Gender identity as a pseudo-species
"Gender identity" lacks such a hidden essence. What is the "essence" of a female gender identity? No marker , no brain marker , no genetic marker , no distinguishing feature, no causal connection to other traits. The concept functions as an empty collection: it contains whoever places themselves within it. This is precisely what Kripke and Putnam call a non- natural kind — rather a nominal category, based on circular reasoning .
The damage of category blurring
When "woman" is redefined to encompass everyone who identifies as a woman, the term is disconnected from its natural reference. Statisticians, doctors, and biologists are forced to designate two fundamentally different categories with a single word—which hinders communication, sports, childcare, care, and research. It is the legal erasure of the category of woman. Criticism of this is dismissed as hate and silenced. See also language analysis and feminist criticism .
The reality they refer to does. We can adjust the boundaries to new insights — but not at the request of a political wish. The definition of woman does not change because an activist demands it.

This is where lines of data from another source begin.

/-- A fabric port: LNK_PORT_CTRL, LNK_PORT_STATUS, LNK_PORT_CNT, its training, replay and slot table (`cursor`: the next
entry to open; `left`: flits that the open entry may still send; `eqNs`: when the open
equalisation entry closes; `credSeen`: cumulative credit counts received; `rxKind`: flits of each
kind taken in; `users`, `through`: the jobs that use it, R343's list). -/
structure Port where
  enable   : Bool
  maxWidth : BitVec 2
  refused  : Bool
  state    : PortState
  width    : BitVec 2
  group    : BitVec 2
  good     : BitVec 8
  compatDiff : Bool
  partnerCh : ChanAddr
  partnerPort : BitVec 4
  latQns   : BitVec 16
  narrowed : Bool
  los      : Bool
  cnt      : Vector Nat 8
  step     : Nat
  restarts : Nat
  nextSeq  : BitVec 12
  rxSeq    : BitVec 12
  replay   : List (BitVec 12 × OutFlit)
  waiting  : List OutFlit
  credits  : Vector Nat 4
  credSeen : Vector Nat 4
  rxKind   : Vector Nat 4
  table    : List SlotEntry
  cursor   : Nat
  left     : Nat
  eqNs     : Nat
  owner    : Option SlotIx
  users    : List SlotIx
  through  : List Through
deriving DecidableEq, Repr

/-- A tree-table entry (R321): ports, local delivery, parent, job slot it serves, inputs and size of its combining window, reports of a
node without a slot; what it has forwarded already of the copies of Table 11.7, and how far its combining window has moved. -/
structure Tree where
  mask   : BitVec 12
  deliver : Bool
  parent : Option PortIx
  slot   : Option SlotIx
  inputs : Nat
  window : Nat
  reports : List (PortIx × Report)
  lastTick : Option (BitVec 8)
  halt   : Bool
  faults : List (BitVec 8 × ChanAddr)
  ahead  : Nat
deriving DecidableEq, Repr

/-- A combining-store entry (R327): tree, collective entry, element, inputs so far, sum. -/
structure Combining where
  tree  : BitVec 12
  entry : BitVec 8
  elem  : Nat
  got   : Nat
  sum   : Granule
deriving DecidableEq, Repr

/-- A request raised at an arbitrated port (R273). -/
structure Req where
  cls  : ReqClass
  deadline : BitVec 32
  requester : Nat
  slot : Option SlotIx
  overdue : Bool
deriving DecidableEq, Repr

/-- An arbiter (R277-R281). `hold`: the job slots whose windows hold the port (R278). -/
structure Arb where
  reqs   : List Req
  d      : Vector Nat 7
  hold   : List SlotIx
  owner  : Option Nat
  run    : Nat
  cut    : Option Nat
  burst  : Bool
  freeze : Bool
  drained : Bool
deriving DecidableEq, Repr

/-- The channel-scoped ST fields: CIS_REGION, RG_SHARE, RG_CLASS, ARB_CFG (Table 17.5). Class c of RG_CLASS
and RG_SHARE stands at index c (index 0 is not used). -/
structure ChanSet where
  pin     : Nat
  pinMax  : Nat
  held    : Nat
  share   : Vector (Vector Nat 7) 2
  target  : Vector Nat 7
  ceil    : Vector Nat 7
  holdMax : Nat
  cutFault : Bool
deriving DecidableEq, Repr

/-- ARB_STATUS, the bandwidth counters, the buckets, and requests held at the master ports (R283-R285). A bucket: its
tokens in thousandths of a byte, and the time at which it held them. -/
structure Regul where
  cutoff  : Bool
  cutClass : Nat
  cutPort : Nat
  cutSlot : Nat
  cutNojob : Bool
  cutCount : Nat
  bw      : Vector (Vector (Nat × Nat) 7) 17
  snap    : Vector (Vector (Nat × Nat) 7) 17
  bucket  : Vector (Nat × Nat) 7
  trickle : Vector (Nat × Nat) 16
  held    : List (ArbPort × Req)
deriving DecidableEq, Repr

/-! ### Power, thermal, faults of a channel -/

/-- A temperature sensor: THM_SENSOR and its history (R432). -/
structure Sensor where
  raw    : Int
  eff    : Int
  suspect : Bool
  failed : Bool
  off8   : Nat
  staleN : Nat
  goodNs : Nat
deriving DecidableEq, Repr

/-- PWR_PHASE.STATE (Table 15.5). -/
inductive PhaseState where
  | normal | oneLost | capped | efficientOnly | out
deriving DecidableEq, Repr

No empirical evidence supports that. The concept functions as a social stipulation, not as a discovery — and is therefore unsuitable as a basis for medical interventions or legal recognition.
Sources
- Kripke S. (1980). Naming and Necessity . Harvard University Press.
- Putnam H. (1975). The Meaning of 'Meaning'. In Mind, Language and Reality .
- Byrne A. (2024). Trouble With Gender . Polity Press.
- Stock K. (2021). Material Girls . Fleet.